Last but not least, it was time to try a visual search engine. I’ve tried instaGrok before and wasn’t a fan, but in the name of Vicpln13 I made a return visit. I knew it was a mistake. All those floating balls made me woozy. Whats more, a look at the glossary section to see their definition of “comics” as “Comics is short for \”comic strips\”, usually a section in a newspaper” and I knew this was no place for me to source material for academic study. Sorry Instagrok, but get your facts right if you want my vote.

One place I will have a bit more of a look around is the PLN course recommendation for the College of DuPage Library website. There’s a good list of search engines (including specialised ones for music, audio, video etc) here that is worth exploring.

Part 2: How do I trust what I  find?

I’ve seen the way students select information–if it’s at the top of the list of search hits, it’s the best source. So how do we move them beyond that mindset? How do we help them learn to be discerning researchers?

In a school that is all-boys until Year 10, the notion of using a CRAP test (Currency, Reliability, Authority, Purpose/Point of View) to evaluate websites has a certain appeal for boys, as does using some hoax websites to demonstrate application of the test. A good starting point are the websites that even the novice researcher has to be skeptical about (I hope); sites such as the Aluminium Foil Deflector Beanie and Buy Dehydrated Water.    But what happens when we go to something far more realistic looking (and far more dangerous) such as this website on Martin Luther King Jnr?It looks authentic, the URL seems legitimate, and for all intents and purposes it offers students some historical information about the life of Martin Luther King Jnr. But when the boys apply the CRAP test they soon see otherwise; that this is a site hosted by a group whose racial and religious tolerance is beyond belief. It’s a great lesson about not believing everything they find on the Internet.
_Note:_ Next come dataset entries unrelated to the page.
/-- Rows after its own that a row of stage 10 depends on: the windows of the stages in use (R180, R182, R183, R185). -/
def rowReach (b : Bind) (p : ParamSet) : Nat :=
  if b.kind = 3 then 0
  else
    let raw := if b.kind = 2 then 0
      else (if stageEn p 3 then 2 else 0) + (if !stageEn p 7 || cfaOf p == 0 then 0 else 3 + b2n (fld (paramGet p 10) 31 24 != 0))
    raw + (if stageEn p 9 && (fld (paramGet p 10) 23 16 != 0 || fld (paramGet p 10) 15 8 != 0) then 2 else 0)

/-! Statistics (R190 to R192). -/

def histBin (log : Bool) (v : Nat) : Nat :=
  if !log then v / 4096
  else if v < 16 then 0
  else
    let e := Nat.log2 v
    16 * (e - 4) + v / 2 ^ (e - 4) % 16

/-- Add to a word of the record's body, saturating at 40 bits; whether it stopped there. -/
def addWord (body : List (Nat × Word)) (i k : Nat) : List (Nat × Word) × Bool :=
  let v := (bankGet (fun _ => (0 : Word)) body i).toNat + k
  if 2 ^ 40 ≤ v then (bankSet (fun _ => (0 : Word)) body i (BitVec.ofNat 40 (2 ^ 40 - 1)), true)
  else (bankSet (fun _ => (0 : Word)) body i (BitVec.ofNat 40 v), false)

/-- The zone of a coordinate in the window, if it lies there (R191). -/
def zoneOf (n x0 len v : Nat) : Option Nat :=
  if v < x0 ∨ x0 + len ≤ v then none else some (((List.range n).filter fun i => decide (x0 + zoneStart n len i ≤ v)).length - 1)

/-- The body of a record being formed. -/
structure StatsAcc where
  body : List (Nat × Word)
  sumSat : Bool
  sat : Nat
  deriving DecidableEq, Repr

def StatsAcc.count (a : StatsAcc) (i : Nat) : StatsAcc := { a with body := (addWord a.body i 1).1 }
def StatsAcc.zone (a : StatsAcc) (i k : Nat) : StatsAcc :=
  let r := addWord a.body i k
  { a with body := r.1, sumSat := a.sumSat || r.2 }

def statsZonesX (p : ParamSet) : Nat := fld (paramGet p 7) 19 14
def statsZonesY (p : ParamSet) : Nat := fld (paramGet p 7) 13 8

/-- Index of a pixel's zone words, if it lies in the window. (log 62 DEDUCED) -/
def zoneWords (p : ParamSet) (w h x y : Nat) : Option Nat :=
  let whole := fld (paramGet p 9) 39 25 == 0 || fld (paramGet p 9) 24 9 == 0
  let x0 := if whole then 0 else fld (paramGet p 8) 39 26
  let y0 := if whole then 0 else fld (paramGet p 8) 25 10
  let ww := if whole then w else fld (paramGet p 9) 39 25
  let wh := if whole then h else fld (paramGet p 9) 24 9
  match zoneOf (statsZonesX p) x0 ww x, zoneOf (statsZonesY p) y0 wh y with
  | some i, some j => some (1032 + 5 * (j * statsZonesX p + i))
  | _, _ => none

/-- Tap A over the mosaic (R190, R191). -/
def tapA (p : ParamSet) (w h : Nat) (im : Img) (a : StatsAcc) : StatsAcc :=
  let log := fld (paramGet p 0) 23 22 == 1
  let sat := fld (paramGet p 7) 39 20
  im.zipIdx.foldl (fun a r => r.1.zipIdx.foldl (fun (a : StatsAcc) v =>
    let k := if cfaOf p = 0 then 1 else colourAt (cfaOf p) v.2 r.2
    let a := a.count (8 + 256 * k + histBin log v.1)
    let isOver := decide (sat ≤ v.1)
    let a := { a with sat := a.sat + b2n isOver }
    match zoneWords p w h v.2 r.2 with
    | none => a
    | some z => let a := a.zone (z + k) v.1; if isOver then a.zone (z + 3) 1 else a) a) a

/-- Tap B over the finished picture (R188, R190, R191). (log 62 DEDUCED) -/
def tapB (p : ParamSet) (w h : Nat) (im : PxImg) (a : StatsAcc) : StatsAcc :=
  let log := fld (paramGet p 0) 23 22 == 1
  let sel := fld (paramGet p 0) 21 20
  im.zipIdx.foldl (fun a r => r.1.zipIdx.foldl (fun (a : StatsAcc) v =>
    let y := if cfaOf p = 0 then v.1.r else lumaY sel v.1
    let a := a.count (776 + histBin log y)
    match zoneWords p w h v.2 r.2 with
    | none => a
    | some z => a.zone (z + 4) y) a) a

/-- Both taps of a frame. -/
def frameStats (b : Bind) (p : ParamSet) (s : Staged) : StatsAcc :=
  let a : StatsAcc := { body := [], sumSat := false, sat := 0 }
  let a := if stageEn p 6 && b.kind != 2 then tapA p b.width b.height s.mosaic a else a
  if stageEn p 11 then tapB p b.width b.height s.toned a else a

end Sys2Proof.Machine
end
So let’s visit a site that we know passes the CRAP test. How easy is it to find all the CRAP information? I’ve toddled over to the website of National Geographic; a site that I often refer to teachers and students. And whilst most people of heard of Nat Geo, it’s still important to establish that this is in fact the “official” National Geographic site. In terms of Currency, the Homepage of the site clearly indicates the site has operated between 2006-2013.  The Daily News section indicates today’s date. As for the site’s Reliability, National Geographic has a world-wide reputation for the presentation of matters pertaining to the physical and human environment. Its statement that it is one of the largest nonprofit scientific and educational institutions in the world further encourages one to feel that the the site will offer a balanced perspective on issues of a science, geographical and anthropological nature. Re the site’s  Authority, the site carries the Nat Geo logo, has a URL that looks genuine, and has a clearly labelled and accessible ‘About’ section that provides us with the purpose of the National Geographic Society. Regarding the site’s Purpose,or Point of View, the reader can clearly see in the ‘About” section that one purpose of the Nat Geo Society is the “promotion of environmental and historical conservation.” A perusal of the site and the reader can see that this purpose translates to articles and resources that focus on issues such endangered environments and species, urbanisation, etc. One has faith that these issues are provided in a balanced fashion, given the reputation of the Society, and its involvement with education and research. So well done National Geographic–you pass the CRAP Test!